*** Opening SUPPLIED MATERIAL ***
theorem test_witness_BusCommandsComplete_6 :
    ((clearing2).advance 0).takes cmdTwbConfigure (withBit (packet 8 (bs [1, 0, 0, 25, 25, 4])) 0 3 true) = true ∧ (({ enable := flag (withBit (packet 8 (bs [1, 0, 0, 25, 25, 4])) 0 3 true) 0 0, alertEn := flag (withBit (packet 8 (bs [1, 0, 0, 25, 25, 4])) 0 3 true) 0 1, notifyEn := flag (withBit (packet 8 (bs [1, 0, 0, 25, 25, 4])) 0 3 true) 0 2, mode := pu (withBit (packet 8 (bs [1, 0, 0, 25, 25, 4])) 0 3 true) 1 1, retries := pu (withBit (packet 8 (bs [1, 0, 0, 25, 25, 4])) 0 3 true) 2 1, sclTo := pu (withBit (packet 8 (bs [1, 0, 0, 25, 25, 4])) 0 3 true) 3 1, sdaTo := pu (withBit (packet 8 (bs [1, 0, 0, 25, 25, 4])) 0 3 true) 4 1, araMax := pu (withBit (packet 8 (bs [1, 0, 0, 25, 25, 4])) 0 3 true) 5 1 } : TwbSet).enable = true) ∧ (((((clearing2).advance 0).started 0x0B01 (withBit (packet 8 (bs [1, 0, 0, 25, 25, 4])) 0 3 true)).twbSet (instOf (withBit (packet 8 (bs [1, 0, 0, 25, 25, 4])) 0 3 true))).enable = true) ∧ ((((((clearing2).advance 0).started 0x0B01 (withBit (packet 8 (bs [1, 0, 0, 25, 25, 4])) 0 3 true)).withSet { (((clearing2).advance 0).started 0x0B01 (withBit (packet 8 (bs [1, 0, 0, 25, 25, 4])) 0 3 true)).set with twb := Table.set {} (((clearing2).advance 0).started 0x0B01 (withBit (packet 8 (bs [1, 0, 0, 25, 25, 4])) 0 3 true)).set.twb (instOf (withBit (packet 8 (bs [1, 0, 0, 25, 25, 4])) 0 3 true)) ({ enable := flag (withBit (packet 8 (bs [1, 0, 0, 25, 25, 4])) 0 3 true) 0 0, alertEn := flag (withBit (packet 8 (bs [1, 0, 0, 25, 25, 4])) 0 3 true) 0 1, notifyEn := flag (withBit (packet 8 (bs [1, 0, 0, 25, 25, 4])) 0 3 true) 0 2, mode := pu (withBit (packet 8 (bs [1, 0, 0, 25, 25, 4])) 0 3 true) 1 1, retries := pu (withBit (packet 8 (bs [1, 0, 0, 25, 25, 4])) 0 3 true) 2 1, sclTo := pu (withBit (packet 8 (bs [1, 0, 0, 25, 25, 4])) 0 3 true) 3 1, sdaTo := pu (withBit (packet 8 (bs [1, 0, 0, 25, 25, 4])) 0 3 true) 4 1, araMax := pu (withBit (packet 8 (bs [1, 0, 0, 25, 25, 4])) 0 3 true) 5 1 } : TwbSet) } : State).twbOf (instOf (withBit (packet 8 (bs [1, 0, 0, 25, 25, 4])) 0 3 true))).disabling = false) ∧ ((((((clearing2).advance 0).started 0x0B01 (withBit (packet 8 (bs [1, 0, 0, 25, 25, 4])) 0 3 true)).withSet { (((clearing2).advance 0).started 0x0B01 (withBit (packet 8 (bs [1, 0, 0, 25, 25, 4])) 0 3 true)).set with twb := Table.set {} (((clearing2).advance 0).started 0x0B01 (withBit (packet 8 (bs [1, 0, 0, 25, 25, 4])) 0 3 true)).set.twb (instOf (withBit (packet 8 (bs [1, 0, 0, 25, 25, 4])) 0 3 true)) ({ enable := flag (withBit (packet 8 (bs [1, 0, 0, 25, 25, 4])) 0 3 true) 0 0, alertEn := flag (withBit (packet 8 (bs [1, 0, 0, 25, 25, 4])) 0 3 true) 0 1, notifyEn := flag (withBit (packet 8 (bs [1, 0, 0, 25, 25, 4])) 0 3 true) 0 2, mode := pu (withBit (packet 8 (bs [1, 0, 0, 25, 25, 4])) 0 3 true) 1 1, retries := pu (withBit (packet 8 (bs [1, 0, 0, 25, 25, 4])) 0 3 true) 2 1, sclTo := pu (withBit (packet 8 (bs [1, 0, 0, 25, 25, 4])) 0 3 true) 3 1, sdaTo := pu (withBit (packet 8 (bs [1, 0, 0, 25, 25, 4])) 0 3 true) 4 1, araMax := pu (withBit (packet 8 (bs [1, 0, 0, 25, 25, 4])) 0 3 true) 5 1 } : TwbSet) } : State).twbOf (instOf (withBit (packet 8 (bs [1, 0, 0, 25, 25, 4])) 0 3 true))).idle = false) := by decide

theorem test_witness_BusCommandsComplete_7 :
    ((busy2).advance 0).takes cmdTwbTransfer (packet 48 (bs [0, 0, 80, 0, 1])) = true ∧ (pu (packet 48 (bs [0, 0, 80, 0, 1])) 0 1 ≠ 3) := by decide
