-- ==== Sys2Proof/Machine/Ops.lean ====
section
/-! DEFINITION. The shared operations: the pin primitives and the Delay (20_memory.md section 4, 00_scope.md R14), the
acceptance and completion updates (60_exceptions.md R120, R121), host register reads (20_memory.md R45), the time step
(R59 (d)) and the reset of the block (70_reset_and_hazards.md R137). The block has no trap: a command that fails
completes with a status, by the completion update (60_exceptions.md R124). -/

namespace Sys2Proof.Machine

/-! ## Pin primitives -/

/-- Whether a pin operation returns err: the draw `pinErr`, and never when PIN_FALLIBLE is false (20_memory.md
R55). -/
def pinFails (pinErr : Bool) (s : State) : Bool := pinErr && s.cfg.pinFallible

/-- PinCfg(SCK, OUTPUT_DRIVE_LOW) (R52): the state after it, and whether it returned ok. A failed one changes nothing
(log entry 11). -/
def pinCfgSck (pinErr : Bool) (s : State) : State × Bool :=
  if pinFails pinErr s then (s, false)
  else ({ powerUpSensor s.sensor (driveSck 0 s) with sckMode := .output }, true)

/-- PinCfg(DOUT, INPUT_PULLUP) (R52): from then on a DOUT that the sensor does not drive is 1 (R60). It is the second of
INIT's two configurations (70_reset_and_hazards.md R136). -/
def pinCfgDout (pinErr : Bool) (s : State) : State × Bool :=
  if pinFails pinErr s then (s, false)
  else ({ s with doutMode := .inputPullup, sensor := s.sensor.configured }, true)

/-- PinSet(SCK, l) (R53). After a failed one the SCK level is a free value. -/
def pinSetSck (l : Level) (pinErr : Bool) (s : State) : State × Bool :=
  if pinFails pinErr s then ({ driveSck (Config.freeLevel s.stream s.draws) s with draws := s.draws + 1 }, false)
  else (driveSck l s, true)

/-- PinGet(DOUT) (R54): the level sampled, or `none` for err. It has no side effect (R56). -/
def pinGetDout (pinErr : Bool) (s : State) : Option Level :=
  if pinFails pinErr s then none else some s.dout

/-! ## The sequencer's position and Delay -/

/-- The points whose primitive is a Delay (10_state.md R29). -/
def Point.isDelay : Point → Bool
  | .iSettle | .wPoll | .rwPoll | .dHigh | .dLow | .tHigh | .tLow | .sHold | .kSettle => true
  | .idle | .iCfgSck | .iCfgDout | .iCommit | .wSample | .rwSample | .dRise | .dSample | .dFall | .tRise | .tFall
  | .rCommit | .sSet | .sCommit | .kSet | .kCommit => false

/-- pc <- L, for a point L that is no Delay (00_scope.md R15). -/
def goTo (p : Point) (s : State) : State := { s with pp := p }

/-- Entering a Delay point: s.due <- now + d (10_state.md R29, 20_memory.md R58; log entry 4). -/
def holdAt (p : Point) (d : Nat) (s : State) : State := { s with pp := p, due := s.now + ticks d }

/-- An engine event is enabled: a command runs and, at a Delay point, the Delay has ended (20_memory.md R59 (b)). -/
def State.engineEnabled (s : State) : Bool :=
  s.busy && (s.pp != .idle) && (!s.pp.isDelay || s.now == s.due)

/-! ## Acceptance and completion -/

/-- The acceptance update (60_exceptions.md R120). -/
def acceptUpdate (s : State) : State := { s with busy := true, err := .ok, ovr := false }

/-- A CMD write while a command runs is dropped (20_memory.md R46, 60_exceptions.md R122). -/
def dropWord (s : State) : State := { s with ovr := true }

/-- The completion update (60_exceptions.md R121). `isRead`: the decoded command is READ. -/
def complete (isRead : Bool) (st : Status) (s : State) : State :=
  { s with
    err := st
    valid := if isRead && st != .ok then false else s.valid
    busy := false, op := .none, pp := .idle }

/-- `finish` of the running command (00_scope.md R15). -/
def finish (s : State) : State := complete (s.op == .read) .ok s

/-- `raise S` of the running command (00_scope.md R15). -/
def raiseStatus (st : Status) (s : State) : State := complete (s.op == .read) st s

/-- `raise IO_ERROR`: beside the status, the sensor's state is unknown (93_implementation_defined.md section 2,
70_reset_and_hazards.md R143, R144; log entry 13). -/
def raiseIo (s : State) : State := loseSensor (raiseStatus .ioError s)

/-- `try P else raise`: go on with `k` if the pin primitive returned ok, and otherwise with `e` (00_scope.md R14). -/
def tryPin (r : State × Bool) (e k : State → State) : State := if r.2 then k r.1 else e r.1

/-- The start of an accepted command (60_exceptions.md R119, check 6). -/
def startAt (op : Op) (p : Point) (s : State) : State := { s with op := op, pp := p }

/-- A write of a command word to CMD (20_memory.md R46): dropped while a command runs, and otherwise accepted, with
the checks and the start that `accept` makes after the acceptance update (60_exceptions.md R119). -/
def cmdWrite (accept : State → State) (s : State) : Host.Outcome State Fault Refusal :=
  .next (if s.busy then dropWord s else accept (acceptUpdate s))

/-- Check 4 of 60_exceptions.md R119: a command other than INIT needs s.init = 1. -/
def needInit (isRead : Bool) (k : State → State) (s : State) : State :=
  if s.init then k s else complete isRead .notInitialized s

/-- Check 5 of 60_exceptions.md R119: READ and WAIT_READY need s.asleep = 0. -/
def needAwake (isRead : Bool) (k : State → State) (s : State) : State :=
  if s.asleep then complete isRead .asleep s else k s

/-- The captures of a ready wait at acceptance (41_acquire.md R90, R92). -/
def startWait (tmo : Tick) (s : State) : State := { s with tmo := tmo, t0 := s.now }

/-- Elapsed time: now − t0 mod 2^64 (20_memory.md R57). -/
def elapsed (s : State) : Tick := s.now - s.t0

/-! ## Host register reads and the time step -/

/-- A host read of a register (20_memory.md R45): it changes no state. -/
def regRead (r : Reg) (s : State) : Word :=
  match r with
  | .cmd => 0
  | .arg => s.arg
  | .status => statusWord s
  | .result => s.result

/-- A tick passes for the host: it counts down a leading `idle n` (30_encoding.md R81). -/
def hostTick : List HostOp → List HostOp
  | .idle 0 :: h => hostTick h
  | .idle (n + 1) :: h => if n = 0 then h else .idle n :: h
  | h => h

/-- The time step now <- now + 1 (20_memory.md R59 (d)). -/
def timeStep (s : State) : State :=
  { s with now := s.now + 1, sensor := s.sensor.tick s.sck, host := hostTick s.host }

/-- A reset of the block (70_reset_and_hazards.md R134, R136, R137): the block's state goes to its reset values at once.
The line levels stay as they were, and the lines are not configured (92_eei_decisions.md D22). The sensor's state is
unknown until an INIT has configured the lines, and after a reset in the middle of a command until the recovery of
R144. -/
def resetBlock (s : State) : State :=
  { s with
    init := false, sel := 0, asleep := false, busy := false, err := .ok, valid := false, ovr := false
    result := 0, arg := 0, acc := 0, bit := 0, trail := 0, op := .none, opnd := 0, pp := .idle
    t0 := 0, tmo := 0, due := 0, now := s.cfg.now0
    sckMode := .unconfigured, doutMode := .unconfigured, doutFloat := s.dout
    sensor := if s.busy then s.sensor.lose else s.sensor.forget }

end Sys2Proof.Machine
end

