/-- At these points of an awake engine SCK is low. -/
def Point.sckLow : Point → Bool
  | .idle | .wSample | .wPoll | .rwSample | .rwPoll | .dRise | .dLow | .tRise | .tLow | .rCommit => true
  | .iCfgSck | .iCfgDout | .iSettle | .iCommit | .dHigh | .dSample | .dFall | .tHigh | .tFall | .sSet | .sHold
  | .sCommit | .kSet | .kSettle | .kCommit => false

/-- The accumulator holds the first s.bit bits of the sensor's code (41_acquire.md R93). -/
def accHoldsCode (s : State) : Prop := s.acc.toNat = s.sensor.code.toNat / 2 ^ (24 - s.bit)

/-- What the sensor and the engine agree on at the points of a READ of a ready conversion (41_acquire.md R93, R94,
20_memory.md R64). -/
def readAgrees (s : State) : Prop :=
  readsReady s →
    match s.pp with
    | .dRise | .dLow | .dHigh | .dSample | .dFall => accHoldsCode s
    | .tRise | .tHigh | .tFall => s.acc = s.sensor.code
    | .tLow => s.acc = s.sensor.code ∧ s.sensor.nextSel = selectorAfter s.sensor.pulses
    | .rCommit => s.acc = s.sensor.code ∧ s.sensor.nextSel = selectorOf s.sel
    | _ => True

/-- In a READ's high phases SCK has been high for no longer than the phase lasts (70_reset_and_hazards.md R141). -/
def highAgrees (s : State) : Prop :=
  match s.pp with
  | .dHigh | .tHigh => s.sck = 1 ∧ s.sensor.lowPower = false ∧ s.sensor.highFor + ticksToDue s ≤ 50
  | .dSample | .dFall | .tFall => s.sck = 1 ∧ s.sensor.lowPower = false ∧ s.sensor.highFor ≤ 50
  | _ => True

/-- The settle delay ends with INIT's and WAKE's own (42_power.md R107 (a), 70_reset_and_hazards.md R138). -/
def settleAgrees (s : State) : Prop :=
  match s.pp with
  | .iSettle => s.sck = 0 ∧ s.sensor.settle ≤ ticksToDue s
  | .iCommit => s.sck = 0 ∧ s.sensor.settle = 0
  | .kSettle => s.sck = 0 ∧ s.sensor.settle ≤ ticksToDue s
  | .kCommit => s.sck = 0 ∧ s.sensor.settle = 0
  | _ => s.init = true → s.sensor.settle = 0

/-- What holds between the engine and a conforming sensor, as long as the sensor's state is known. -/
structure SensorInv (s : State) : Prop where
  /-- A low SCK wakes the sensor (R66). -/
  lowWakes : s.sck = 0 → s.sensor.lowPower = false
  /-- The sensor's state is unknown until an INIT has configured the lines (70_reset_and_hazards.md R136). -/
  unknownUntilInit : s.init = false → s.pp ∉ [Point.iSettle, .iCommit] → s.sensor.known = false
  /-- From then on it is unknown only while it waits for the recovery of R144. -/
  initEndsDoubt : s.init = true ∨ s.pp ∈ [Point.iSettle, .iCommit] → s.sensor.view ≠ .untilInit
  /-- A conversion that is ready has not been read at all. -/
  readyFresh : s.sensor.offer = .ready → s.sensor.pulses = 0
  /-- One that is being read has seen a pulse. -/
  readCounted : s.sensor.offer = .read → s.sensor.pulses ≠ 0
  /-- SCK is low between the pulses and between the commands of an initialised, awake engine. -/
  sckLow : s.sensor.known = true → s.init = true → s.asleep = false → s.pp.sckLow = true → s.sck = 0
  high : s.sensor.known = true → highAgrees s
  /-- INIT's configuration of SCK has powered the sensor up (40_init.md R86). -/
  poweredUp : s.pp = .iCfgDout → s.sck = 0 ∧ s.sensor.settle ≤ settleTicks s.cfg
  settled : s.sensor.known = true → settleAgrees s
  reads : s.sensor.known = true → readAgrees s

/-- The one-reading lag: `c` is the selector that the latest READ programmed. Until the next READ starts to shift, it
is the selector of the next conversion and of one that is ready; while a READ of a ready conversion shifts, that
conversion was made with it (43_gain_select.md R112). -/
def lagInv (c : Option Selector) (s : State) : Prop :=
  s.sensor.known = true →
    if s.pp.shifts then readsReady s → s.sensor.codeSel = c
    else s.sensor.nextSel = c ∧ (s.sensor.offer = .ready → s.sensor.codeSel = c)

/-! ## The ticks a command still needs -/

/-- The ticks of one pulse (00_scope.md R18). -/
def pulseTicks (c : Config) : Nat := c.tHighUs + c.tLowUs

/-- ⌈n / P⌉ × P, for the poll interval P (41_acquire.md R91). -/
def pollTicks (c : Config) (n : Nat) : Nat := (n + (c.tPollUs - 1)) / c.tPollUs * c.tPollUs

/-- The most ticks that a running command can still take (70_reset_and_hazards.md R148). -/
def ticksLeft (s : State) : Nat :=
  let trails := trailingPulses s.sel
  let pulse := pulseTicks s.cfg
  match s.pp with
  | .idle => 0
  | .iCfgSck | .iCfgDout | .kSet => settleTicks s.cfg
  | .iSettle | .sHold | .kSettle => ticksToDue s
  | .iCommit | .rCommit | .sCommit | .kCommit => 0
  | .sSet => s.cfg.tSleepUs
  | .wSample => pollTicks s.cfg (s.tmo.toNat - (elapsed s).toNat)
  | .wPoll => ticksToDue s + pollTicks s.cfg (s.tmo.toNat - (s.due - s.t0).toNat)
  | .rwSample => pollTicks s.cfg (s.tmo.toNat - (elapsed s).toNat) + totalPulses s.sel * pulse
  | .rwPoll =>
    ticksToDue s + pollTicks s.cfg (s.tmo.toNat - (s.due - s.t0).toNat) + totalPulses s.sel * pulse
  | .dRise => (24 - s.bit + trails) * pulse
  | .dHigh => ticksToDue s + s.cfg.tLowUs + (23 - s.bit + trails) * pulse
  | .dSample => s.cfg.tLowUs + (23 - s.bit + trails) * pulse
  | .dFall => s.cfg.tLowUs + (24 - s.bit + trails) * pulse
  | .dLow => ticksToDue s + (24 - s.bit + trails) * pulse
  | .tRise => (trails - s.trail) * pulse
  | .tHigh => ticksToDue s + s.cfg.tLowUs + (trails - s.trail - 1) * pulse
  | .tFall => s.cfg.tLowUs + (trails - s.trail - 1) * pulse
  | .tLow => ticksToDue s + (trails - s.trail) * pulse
*** Closing SUPPLIED MATERIAL ***
__ASSIGNMENT__:
When you reach the line in the material above that holds "else s.sensor.nextSel = c", begin reproducing lines exactly, and stop after the line that holds "def pollTicks (c".

__EXERCISE SOLUTION__:
    else s.sensor.nextSel = c ∧ (s.sensor.offer = .ready → s.sensor.codeSel = c)

/-! ## The ticks a command still needs -/

/-- The ticks of one pulse (00_scope.md R18). -/
def pulseTicks (c : Config) : Nat := c.tHighUs + c.tLowUs

/-- ⌈n / P⌉ × P, for the poll interval P (41_acquire.md R91). -/
def pollTicks (c : Config) (n : Nat) : Nat := (n + (c.tPollUs - 1)) / c.tPollUs * c.tPollUs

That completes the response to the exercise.